8.1 Beginner Extensions

  • Add markdown report export.
  • Add historical run diff view.

8.2 Intermediate Extensions

  • Add route-change alerting heuristic.
  • Add simple latency correlation input.

8.3 Advanced Extensions

  • Add RPKI/ROV context overlay.
  • Add provider scorecards by region.

9. Real-World Connections

9.1 Industry Applications

  • Carrier NOC route diagnostics.
  • Multi-cloud and UC provider path-risk assessment.
  • RIPE Atlas tooling ecosystem.
  • BGP analysis dashboards.

9.3 Interview Relevance

  • Demonstrates ability to connect protocol policy to customer-facing quality.

10. Resources

10.1 Essential Reading

  • RFC 4271
  • RIPEstat API docs
  • APNIC BGP in 2025 report

10.2 Video Resources

  • BGP policy engineering talks.

10.3 Tools & Documentation

  • RIPEstat and route analysis docs.
  • Previous: P04
  • Completes the route/interconnect layer for the capstone.
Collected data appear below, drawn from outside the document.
-- ==== Sys2Proof/Laws/PerInstr.lean ====
section
/-! SUPPORT. Per-instruction laws. RoundTrip: the decoder's choice by major and minor finds the instruction, with all of
its operands, in the fields of the instruction's own encoding (R26 to R49). -/
namespace Sys2Proof.Laws

set_option linter.unusedSimpArgs false

/-- The fields of a well-formed instruction's encoding give the instruction back. -/
def RoundTrip.Statement (i : Instr) : Prop := ∀ f, fieldsOf i = some f → i.wellFormed = true → candidate f = some i

/-! ## The enumerated fields and the parts of a field -/

theorem Width.of_code (x : Width) : Width.of x.code = x := by cases x <;> rfl
theorem SrcWidth.of_code (x : SrcWidth) : SrcWidth.of x.code = x := by cases x <;> rfl
theorem Policy.of_code (x : Policy) : Policy.of x.code = x := by cases x <;> rfl
theorem MemOrd.of_code (x : MemOrd) : MemOrd.of x.code = x := by cases x <;> rfl
theorem Scope.of_code (x : Scope) : Scope.of x.code = x := by cases x <;> rfl
theorem pOf_p5 (p : PReg) : pOf (p5 p) = p := Fin.ext (Nat.mod_eq_of_lt p.isLt)
theorem kOf_k5 (k : Fin 4) : kOf (k5 k) = k := Fin.ext (Nat.mod_eq_of_lt k.isLt)
theorem v4_v5 (v : BitVec 4) : v4 (v5 v) = v := BitVec.eq_of_toNat_eq (by simp [v4, v5])
theorem bv5_r5 (x : BitVec 5) : bv5 (r5 x) = x := BitVec.eq_of_toNat_eq (by simp [bv5, r5])
theorem r5_bv5 (x : Fin 32) : r5 (bv5 x) = x := Fin.ext (by simp [bv5, r5])
theorem lvlOf_lvl5 (k : Fin 3) : lvlOf (lvl5 k) = k := by revert k; decide

/-- The low part of a concatenation. -/
theorem low_part {n m : Nat} (x : BitVec n) (y : BitVec m) (k l : Nat) (h : k + l ≤ m) :
    (x ++ y).extractLsb' k l = y.extractLsb' k l := by
  apply BitVec.eq_of_getLsbD_eq
  intro i hi
  rw [BitVec.getLsbD_extractLsb', BitVec.getLsbD_extractLsb', BitVec.getLsbD_append, if_pos (by omega)]

/-- The high part of a concatenation. -/
theorem high_part {n m : Nat} (x : BitVec n) (y : BitVec m) (k l : Nat) (h : m ≤ k) :
    (x ++ y).extractLsb' k l = x.extractLsb' (k - m) l := by
  apply BitVec.eq_of_getLsbD_eq
  intro i hi
  rw [BitVec.getLsbD_extractLsb', BitVec.getLsbD_extractLsb', BitVec.getLsbD_append, if_neg (by omega),
    show k + i - m = k - m + i by omega]

theorem whole_part {n : Nat} (x : BitVec n) : x.extractLsb' 0 n = x := by
  apply BitVec.eq_of_getLsbD_eq
  intro i hi
  simp [BitVec.getLsbD_extractLsb', hi]

theorem low_bit {n m : Nat} (x : BitVec n) (y : BitVec m) (k : Nat) (h : k < m) :
    (x ++ y).getLsbD k = y.getLsbD k := by rw [BitVec.getLsbD_append, if_pos h]
theorem high_bit {n m : Nat} (x : BitVec n) (y : BitVec m) (k : Nat) (h : m ≤ k) :
    (x ++ y).getLsbD k = x.getLsbD (k - m) := by rw [BitVec.getLsbD_append, if_neg (by omega)]
theorem ofBool_bit (b : Bool) : (BitVec.ofBool b).getLsbD 0 = b := by cases b <;> rfl

theorem w32_low (x : BitVec 32) : (w32 x).extractLsb' 0 32 = x := by rw [w32, low_part _ _ _ _ (by omega), whole_part]
theorem bit17_low (b : Bool) : (bit17 b).getLsbD 0 = b := by cases b <;> rfl

theorem Fields.mem_eq {f : Fields} {m : MemArgs} (hd : f.d = m.d) (ha : f.a = m.a) (hb : f.b = m.b)
    (hn : f.minor = m.minorBits) (hm : f.mod = m.modBits) (hi : f.imm = m.disp) : f.mem = m := by
  simp (disch := omega) only [Fields.mem, Fields.scope, Fields.scale, hd, ha, hb, hn, hm, hi, MemArgs.minorBits,
    MemArgs.modBits, low_part, high_part, low_bit, high_bit, Nat.reduceSub, whole_part, ofBool_bit, Width.of_code,
    Policy.of_code, MemOrd.of_code, Scope.of_code]

theorem Fields.amo_eq {f : Fields} {m : AmoArgs} (hd : f.d = m.d) (ha : f.a = m.a) (hb : f.b = m.b) (hc : f.c = m.c)
    (hn : f.minor = m.minorBits) (hm : f.mod = m.modBits) : f.amo = m := by
  simp (disch := omega) only [Fields.amo, Fields.scope, Fields.scale, hd, ha, hb, hc, hn, hm, AmoArgs.minorBits,
    AmoArgs.modBits, low_part, high_part, Nat.reduceSub, whole_part, Width.of_code, Policy.of_code, MemOrd.of_code,
    Scope.of_code]

theorem Fields.vmod_eq {f : Fields} {m : VMod} (hp : f.pg = m.pg) (hm : f.mod = m.modBits) : f.vmod = m := by
  simp (disch := omega) only [Fields.vmod, hp, hm, VMod.modBits, low_part, high_part, low_bit, high_bit, Nat.reduceSub,
    whole_part, ofBool_bit]

theorem Fields.vmem_eq {f : Fields} {m : VMemArgs} (hp : f.pg = m.m.pg) (hm : f.mod = m.m.modBits) (hd : f.d = m.d)
    (ha : f.a = m.a) (hn : f.minor = m.minorBits) (hi : f.imm = m.immBits) : f.vmem = m := by
  simp (disch := omega) only [Fields.vmem, Fields.vmod_eq hp hm, hd, ha, hn, hi, VMemArgs.minorBits, VMemArgs.immBits,
    low_part, high_part, Nat.reduceSub, whole_part, Policy.of_code, MemOrd.of_code, Scope.of_code]

theorem Fields.mma_eq {f : Fields} {m : MmaArgs} (hd : f.d = r5 m.acc) (ha : f.a = m.a) (hb : f.b = m.b) (hc : f.c = m.c)
    (hm : f.mod = bv5 m.j) (he : f.ext = m.ext) : f.mma = m := by
  simp (disch := omega) only [Fields.mma, hd, ha, hb, hc, hm, he, MmaArgs.ext, low_part, high_part, low_bit, high_bit,
    Nat.reduceSub, whole_part, ofBool_bit, bv5_r5, r5_bv5]

theorem Fields.cpy_eq {f : Fields} {m : CpyArgs} (he : f.ext = m.ext) : f.cpy = m := by
  simp (disch := omega) only [Fields.cpy, he, CpyArgs.ext, low_part, high_part, low_bit, high_bit, Nat.reduceSub,
    whole_part, ofBool_bit]

theorem Fields.walk_eq {f : Fields} {m : WalkArgs} (he : f.ext = m.ext) : f.walk = m := by
  simp (disch := omega) only [Fields.walk, he, WalkArgs.ext, low_part, high_part, Nat.reduceSub, whole_part]

theorem CacheCfg.of_word (c : CacheCfg) : CacheCfg.of c.word = c := by
  simp (disch := omega) only [CacheCfg.of, CacheCfg.word, low_part, high_part, Nat.reduceSub, whole_part]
11. Self-Assessment Checklist

11.1 Understanding

  • I can explain why BGP paths vary by region.
  • I can separate observed path facts from inferred relationships.

11.2 Implementation

  • Multi-probe output is deterministic with fixed inputs.
  • Report includes confidence labels and risk summary.

11.3 Growth

  • I can propose production extensions for routing observability.

12. Submission / Completion Criteria

Minimum Viable Completion

  • Multi-probe AS-path report with ASN labels.

Full Completion

  • Deterministic report with confidence-tagged inferences and error handling.

Excellence

  • Adds trend comparisons and proactive route-risk heuristics.